隆興元年(1163年)朱熹34歳の時、師であった李侗が逝去するが、この頃張栻と知り合い、以後二十年近い交遊の間に互いに強い影響を与え合った[33]。両者が実際に対面したのは数回だが、手紙のやり取りは50通以上に及んでいる[34]。張栻は、湖南学の流れを汲み、察識端倪説(心が外物と接触して発動する已発の瞬間に現れる天理を認識し、涵養せよとする説)を唱え、「動」に重点を置いた修養法を説いた[35]乾道3年(1167年)には、朱熹は長沙の張栻の家を訪問し、ともに衡山に登り、詩の応酬をした[36]。朱熹は張栻の「動」の哲学に大きな影響を受け、この時期には察識端倪説に傾斜していた[36]

四十歳の定論確立[編集]

しかし、朱熹40歳の春、友人の蔡元定と議論をしている時、自身が誤った解釈をしてきたことに気が付き、大きく考えを改めた[37]。従来、朱熹は察識端倪説を信じ、「心を已発」「性を未発」と考え、心の発動の仕方が正か邪かを省察する、という修養の方法にとらわれていた[37]。しかし、ここに至って朱熹は、心は未発・已発の二つの局面を持っており、心の中に情や思慮が芽生えない状態が「未発」、事物と接触し情や思慮が動いた状態が「已発」であると認識を改めた[38]
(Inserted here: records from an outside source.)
theorem denied_PTP_STEP {s : State} {a : Agent} {idx : List Nat} (h : (s.agentLive a && s.mayWrite a .p0 idx && !s.blockOff (0x500018 + strideSum [] idx)) = false) (hf : Half) (v : Nat)
    (act : State → Wr → List Nat → State) : s.writeNamed a .PTP_STEP idx hf v act = s :=
  State.writeNamed_denied (r := ⟨.PTP_STEP, 0x500018, [], 8, false, [PTP_STEP.step_ns], .safelight, .p0, .all⟩) rfl h hf v act

theorem write_PTP_STEP_CTRL {s : State} {a : Agent} (hl : s.agentLive a = true) (hm : s.mayWrite a .p0 [] = true) (v : Nat)
    (act : State → Wr → List Nat → State) :
    s.writeNamed a .PTP_STEP_CTRL [] .whole v act =
      act (s.noHalves a (0x500020 + strideSum [] []) 8)
        ⟨a, [PTP_STEP_CTRL.step_gen, PTP_STEP_CTRL.refused_count, PTP_STEP_CTRL.pending, PTP_STEP_CTRL.refused, PTP_STEP_CTRL.confirm, PTP_STEP_CTRL.discard, PTP_STEP_CTRL.threshold_ns], v % 2 ^ 64⟩ [] :=
  State.writeNamed_whole (r := ⟨.PTP_STEP_CTRL, 0x500020, [], 8, false, [PTP_STEP_CTRL.step_gen, PTP_STEP_CTRL.refused_count, PTP_STEP_CTRL.pending, PTP_STEP_CTRL.refused, PTP_STEP_CTRL.confirm, PTP_STEP_CTRL.discard, PTP_STEP_CTRL.threshold_ns], .safelight, .p0, .all⟩) rfl (by decide) (by decide) hl hm (by simp [State.blockOff, RegRow.addr, strideSum]) v act

theorem denied_PTP_STEP_CTRL {s : State} {a : Agent} {idx : List Nat} (h : (s.agentLive a && s.mayWrite a .p0 idx && !s.blockOff (0x500020 + strideSum [] idx)) = false) (hf : Half) (v : Nat)
    (act : State → Wr → List Nat → State) : s.writeNamed a .PTP_STEP_CTRL idx hf v act = s :=
  State.writeNamed_denied (r := ⟨.PTP_STEP_CTRL, 0x500020, [], 8, false, [PTP_STEP_CTRL.step_gen, PTP_STEP_CTRL.refused_count, PTP_STEP_CTRL.pending, PTP_STEP_CTRL.refused, PTP_STEP_CTRL.confirm, PTP_STEP_CTRL.discard, PTP_STEP_CTRL.threshold_ns], .safelight, .p0, .all⟩) rfl h hf v act

theorem write_PTP_PULSE_CTRL {s : State} {a : Agent} {i0 : Nat} (hl : s.agentLive a = true) (hm : s.mayWrite a .p0 [i0] = true) (ho : s.blockOff (0x500100 + strideSum [0x20] [i0]) = false) (h : Half) (v : Nat)
    (act : State → Wr → List Nat → State) :
    s.writeNamed a .PTP_PULSE_CTRL [i0] h v act =
      act (s.noHalves a (0x500100 + strideSum [0x20] [i0]) 4)
        ⟨a, [PTP_PULSE_CTRL.missed_count, PTP_PULSE_CTRL.cfg_err, PTP_PULSE_CTRL.active_low, PTP_PULSE_CTRL.periodic, PTP_PULSE_CTRL.arm], v % 2 ^ 32⟩ [i0] :=
  State.writeNamed_word (r := ⟨.PTP_PULSE_CTRL, 0x500100, [(4, 0x20)], 4, false, [PTP_PULSE_CTRL.missed_count, PTP_PULSE_CTRL.cfg_err, PTP_PULSE_CTRL.active_low, PTP_PULSE_CTRL.periodic, PTP_PULSE_CTRL.arm], .device, .p0, .all⟩) rfl (by decide) hl hm ho h v act

theorem denied_PTP_PULSE_CTRL {s : State} {a : Agent} {idx : List Nat} (h : (s.agentLive a && s.mayWrite a .p0 idx && !s.blockOff (0x500100 + strideSum [0x20] idx)) = false) (hf : Half) (v : Nat)
    (act : State → Wr → List Nat → State) : s.writeNamed a .PTP_PULSE_CTRL idx hf v act = s :=
  State.writeNamed_denied (r := ⟨.PTP_PULSE_CTRL, 0x500100, [(4, 0x20)], 4, false, [PTP_PULSE_CTRL.missed_count, PTP_PULSE_CTRL.cfg_err, PTP_PULSE_CTRL.active_low, PTP_PULSE_CTRL.periodic, PTP_PULSE_CTRL.arm], .device, .p0, .all⟩) rfl h hf v act

theorem write_ETH_TXQ_PTR {s : State} {a : Agent} {i0 : Nat} (hl : s.agentLive a = true) (hm : s.mayWrite a .p0 [i0] = true) (ho : s.blockOff (0x600048 + strideSum [0x10000] [i0]) = false) (v : Nat)
    (act : State → Wr → List Nat → State) :
    s.writeNamed a .ETH_TXQ_PTR [i0] .whole v act =
      act (s.noHalves a (0x600048 + strideSum [0x10000] [i0]) 8)
        ⟨a, [ETH_TXQ_PTR.so_en, ETH_TXQ_PTR.done_so, ETH_TXQ_PTR.head, ETH_TXQ_PTR.tail], v % 2 ^ 64⟩ [i0] :=
  State.writeNamed_whole (r := ⟨.ETH_TXQ_PTR, 0x600048, [(8, 0x10000)], 8, false, [ETH_TXQ_PTR.so_en, ETH_TXQ_PTR.done_so, ETH_TXQ_PTR.head, ETH_TXQ_PTR.tail], .device, .p0, .all⟩) rfl (by decide) (by decide) hl hm ho v act

theorem denied_ETH_TXQ_PTR {s : State} {a : Agent} {idx : List Nat} (h : (s.agentLive a && s.mayWrite a .p0 idx && !s.blockOff (0x600048 + strideSum [0x10000] idx)) = false) (hf : Half) (v : Nat)
    (act : State → Wr → List Nat → State) : s.writeNamed a .ETH_TXQ_PTR idx hf v act = s :=
  State.writeNamed_denied (r := ⟨.ETH_TXQ_PTR, 0x600048, [(8, 0x10000)], 8, false, [ETH_TXQ_PTR.so_en, ETH_TXQ_PTR.done_so, ETH_TXQ_PTR.head, ETH_TXQ_PTR.tail], .device, .p0, .all⟩) rfl h hf v act

theorem write_ETH_RXQ_PTR {s : State} {a : Agent} {i0 : Nat} (hl : s.agentLive a = true) (hm : s.mayWrite a .p0 [i0] = true) (ho : s.blockOff (0x600058 + strideSum [0x10000] [i0]) = false) (v : Nat)
    (act : State → Wr → List Nat → State) :
    s.writeNamed a .ETH_RXQ_PTR [i0] .whole v act =
      act (s.noHalves a (0x600058 + strideSum [0x10000] [i0]) 8)
        ⟨a, [ETH_RXQ_PTR.so_en, ETH_RXQ_PTR.done_so, ETH_RXQ_PTR.head, ETH_RXQ_PTR.tail], v % 2 ^ 64⟩ [i0] :=
  State.writeNamed_whole (r := ⟨.ETH_RXQ_PTR, 0x600058, [(8, 0x10000)], 8, false, [ETH_RXQ_PTR.so_en, ETH_RXQ_PTR.done_so, ETH_RXQ_PTR.head, ETH_RXQ_PTR.tail], .device, .p0, .all⟩) rfl (by decide) (by decide) hl hm ho v act

theorem denied_ETH_RXQ_PTR {s : State} {a : Agent} {idx : List Nat} (h : (s.agentLive a && s.mayWrite a .p0 idx && !s.blockOff (0x600058 + strideSum [0x10000] idx)) = false) (hf : Half) (v : Nat)
    (act : State → Wr → List Nat → State) : s.writeNamed a .ETH_RXQ_PTR idx hf v act = s :=
  State.writeNamed_denied (r := ⟨.ETH_RXQ_PTR, 0x600058, [(8, 0x10000)], 8, false, [ETH_RXQ_PTR.so_en, ETH_RXQ_PTR.done_so, ETH_RXQ_PTR.head, ETH_RXQ_PTR.tail], .device, .p0, .all⟩) rfl h hf v act

theorem write_ETH_MDIO {s : State} {a : Agent} {i0 : Nat} (hl : s.agentLive a = true) (hm : s.mayWrite a .p0 [i0] = true) (ho : s.blockOff (0x600080 + strideSum [0x40000] [i0]) = false) (v : Nat)
    (act : State → Wr → List Nat → State) :
    s.writeNamed a .ETH_MDIO [i0] .whole v act =
      act (s.noHalves a (0x600080 + strideSum [0x40000] [i0]) 8)
        ⟨a, [ETH_MDIO.busy, ETH_MDIO.start, ETH_MDIO.clause45, ETH_MDIO.op, ETH_MDIO.prtad, ETH_MDIO.devad, ETH_MDIO.mdc_div, ETH_MDIO.data], v % 2 ^ 64⟩ [i0] :=
  State.writeNamed_whole (r := ⟨.ETH_MDIO, 0x600080, [(2, 0x40000)], 8, false, [ETH_MDIO.busy, ETH_MDIO.start, ETH_MDIO.clause45, ETH_MDIO.op, ETH_MDIO.prtad, ETH_MDIO.devad, ETH_MDIO.mdc_div, ETH_MDIO.data], .device, .p0, .all⟩) rfl (by decide) (by decide) hl hm ho v act

theorem denied_ETH_MDIO {s : State} {a : Agent} {idx : List Nat} (h : (s.agentLive a && s.mayWrite a .p0 idx && !s.blockOff (0x600080 + strideSum [0x40000] idx)) = false) (hf : Half) (v : Nat)
    (act : State → Wr → List Nat → State) : s.writeNamed a .ETH_MDIO idx hf v act = s :=
  State.writeNamed_denied (r := ⟨.ETH_MDIO, 0x600080, [(2, 0x40000)], 8, false, [ETH_MDIO.busy, ETH_MDIO.start, ETH_MDIO.clause45, ETH_MDIO.op, ETH_MDIO.prtad, ETH_MDIO.devad, ETH_MDIO.mdc_div, ETH_MDIO.data], .device, .p0, .all⟩) rfl h hf v act

theorem write_FE_IMU_XFER {s : State} {a : Agent} (hl : s.agentLive a = true) (hm : s.mayWrite a .p0 [] = true) (ho : s.blockOff (0x701018 + strideSum [] []) = false) (v : Nat)
    (act : State → Wr → List Nat → State) :
    s.writeNamed a .FE_IMU_XFER [] .whole v act =
      act (s.noHalves a (0x701018 + strideSum [] []) 8)
        ⟨a, [FE_IMU_XFER.busy, FE_IMU_XFER.start, FE_IMU_XFER.hold_cs, FE_IMU_XFER.len, FE_IMU_XFER.data], v % 2 ^ 64⟩ [] :=
  State.writeNamed_whole (r := ⟨.FE_IMU_XFER, 0x701018, [], 8, false, [FE_IMU_XFER.busy, FE_IMU_XFER.start, FE_IMU_XFER.hold_cs, FE_IMU_XFER.len, FE_IMU_XFER.data], .device, .p0, .all⟩) rfl (by decide) (by decide) hl hm ho v act

theorem denied_FE_IMU_XFER {s : State} {a : Agent} {idx : List Nat} (h : (s.agentLive a && s.mayWrite a .p0 idx && !s.blockOff (0x701018 + strideSum [] idx)) = false) (hf : Half) (v : Nat)
    (act : State → Wr → List Nat → State) : s.writeNamed a .FE_IMU_XFER idx hf v act = s :=
  State.writeNamed_denied (r := ⟨.FE_IMU_XFER, 0x701018, [], 8, false, [FE_IMU_XFER.busy, FE_IMU_XFER.start, FE_IMU_XFER.hold_cs, FE_IMU_XFER.len, FE_IMU_XFER.data], .device, .p0, .all⟩) rfl h hf v act

theorem write_ARR_CTRL {s : State} {a : Agent} {i0 : Nat} (hl : s.agentLive a = true) (hm : s.mayWrite a .p0 [i0] = true) (ho : s.blockOff (0x1001000 + strideSum [0x100000] [i0]) = false) (h : Half) (v : Nat)
    (act : State → Wr → List Nat → State) :
    s.writeNamed a .ARR_CTRL [i0] h v act =
      act (s.noHalves a (0x1001000 + strideSum [0x100000] [i0]) 4)
        ⟨a, [ARR_CTRL.perf_clr, ARR_CTRL.mv_threshold, ARR_CTRL.ramp_step], v % 2 ^ 32⟩ [i0] :=
  State.writeNamed_word (r := ⟨.ARR_CTRL, 0x1001000, [(32, 0x100000)], 4, false, [ARR_CTRL.perf_clr, ARR_CTRL.mv_threshold, ARR_CTRL.ramp_step], .core, .p0, .all⟩) rfl (by decide) hl hm ho h v act

theorem denied_ARR_CTRL {s : State} {a : Agent} {idx : List Nat} (h : (s.agentLive a && s.mayWrite a .p0 idx && !s.blockOff (0x1001000 + strideSum [0x100000] idx)) = false) (hf : Half) (v : Nat)
    (act : State → Wr → List Nat → State) : s.writeNamed a .ARR_CTRL idx hf v act = s :=
  State.writeNamed_denied (r := ⟨.ARR_CTRL, 0x1001000, [(32, 0x100000)], 4, false, [ARR_CTRL.perf_clr, ARR_CTRL.mv_threshold, ARR_CTRL.ramp_step], .core, .p0, .all⟩) rfl h hf v act

theorem write_DVL_CTRL {s : State} {a : Agent} {i0 : Nat} (hl : s.agentLive a = true) (hm : s.mayWrite a .p0 [i0] = true) (ho : s.blockOff (0x1002000 + strideSum [0x100000] [i0]) = false) (h : Half) (v : Nat)
    (act : State → Wr → List Nat → State) :
    s.writeNamed a .DVL_CTRL [i0] h v act =
      act (s.noHalves a (0x1002000 + strideSum [0x100000] [i0]) 4)
        ⟨a, [DVL_CTRL.perf_clr, DVL_CTRL.ahead_slots, DVL_CTRL.strip_fill, DVL_CTRL.strip_audit], v % 2 ^ 32⟩ [i0] :=
  State.writeNamed_word (r := ⟨.DVL_CTRL, 0x1002000, [(32, 0x100000)], 4, false, [DVL_CTRL.perf_clr, DVL_CTRL.ahead_slots, DVL_CTRL.strip_fill, DVL_CTRL.strip_audit], .core, .p0, .all⟩) rfl (by decide) hl hm ho h v act

theorem denied_DVL_CTRL {s : State} {a : Agent} {idx : List Nat} (h : (s.agentLive a && s.mayWrite a .p0 idx && !s.blockOff (0x1002000 + strideSum [0x100000] idx)) = false) (hf : Half) (v : Nat)
    (act : State → Wr → List Nat → State) : s.writeNamed a .DVL_CTRL idx hf v act = s :=
  State.writeNamed_denied (r := ⟨.DVL_CTRL, 0x1002000, [(32, 0x100000)], 4, false, [DVL_CTRL.perf_clr, DVL_CTRL.ahead_slots, DVL_CTRL.strip_fill, DVL_CTRL.strip_audit], .core, .p0, .all⟩) rfl h hf v act

theorem write_SEL_CTRL {s : State} {a : Agent} {i0 : Nat} (hl : s.agentLive a = true) (hm : s.mayWrite a .p0 [i0] = true) (ho : s.blockOff (0x1002800 + strideSum [0x100000] [i0]) = false) (h : Half) (v : Nat)
    (act : State → Wr → List Nat → State) :
    s.writeNamed a .SEL_CTRL [i0] h v act =
      act (s.noHalves a (0x1002800 + strideSum [0x100000] [i0]) 4)
        ⟨a, [SEL_CTRL.perf_clr, SEL_CTRL.merge_timeout_us], v % 2 ^ 32⟩ [i0] :=
  State.writeNamed_word (r := ⟨.SEL_CTRL, 0x1002800, [(32, 0x100000)], 4, false, [SEL_CTRL.perf_clr, SEL_CTRL.merge_timeout_us], .core, .p0, .all⟩) rfl (by decide) hl hm ho h v act

theorem denied_SEL_CTRL {s : State} {a : Agent} {idx : List Nat} (h : (s.agentLive a && s.mayWrite a .p0 idx && !s.blockOff (0x1002800 + strideSum [0x100000] idx)) = false) (hf : Half) (v : Nat)
    (act : State → Wr → List Nat → State) : s.writeNamed a .SEL_CTRL idx hf v act = s :=
  State.writeNamed_denied (r := ⟨.SEL_CTRL, 0x1002800, [(32, 0x100000)], 4, false, [SEL_CTRL.perf_clr, SEL_CTRL.merge_timeout_us], .core, .p0, .all⟩) rfl h hf v act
これにより、未発の状態でも心を平衡に保つための修養が必要であることになり、朱熹はかつて李侗に教わった「静」の哲学がこれに当たると気が付いた[39]。朱熹は、李侗の「静」の哲学を根底に据えた上で、已発の場での修養として張栻の「動」の哲学を修正しながら組み合わせた[40]。後世、これをもって朱熹思想の「定論」が成立したとされる[41]。これを承けて、張栻の側も認識を改め、朱熹の説に接近した[42]

政治家として[編集]

1162年(紹興32年)に高宗は退位し、孝宗の治世となる。朱熹は孝宗により武学博士(兵法書武芸の教授)への就任を命じられるが、これを辞退して祠官を続けられるように望み、地元の崇安県に戻った。朱熹と朝廷はその後もこうしたやり取りを何度も繰り返している。

1170年乾道6年)には崇安県に社倉を設け、難民の救済に当たった。王安石青苗法を参考にしたと思われる。社倉とは収穫物を一時そこに保存しておき、端境期や凶作などで農民が窮乏した時に低利で貸し付けるというものである。こうした貸付は地主も行っていたが、利率が10割にも及ぶ過酷なものであり、これが原因で没落してしまう農民も少なくなかった。1175年淳熙2年)、呂祖謙の誘いで陸象山と会談(鵝湖の会)。互いの学説の違いを再認識して終わった。なお陸象山の死に際して朱熹は「惜しいことに告子を死なせた」と孟子の論敵になぞらえてその死を悼んでいる。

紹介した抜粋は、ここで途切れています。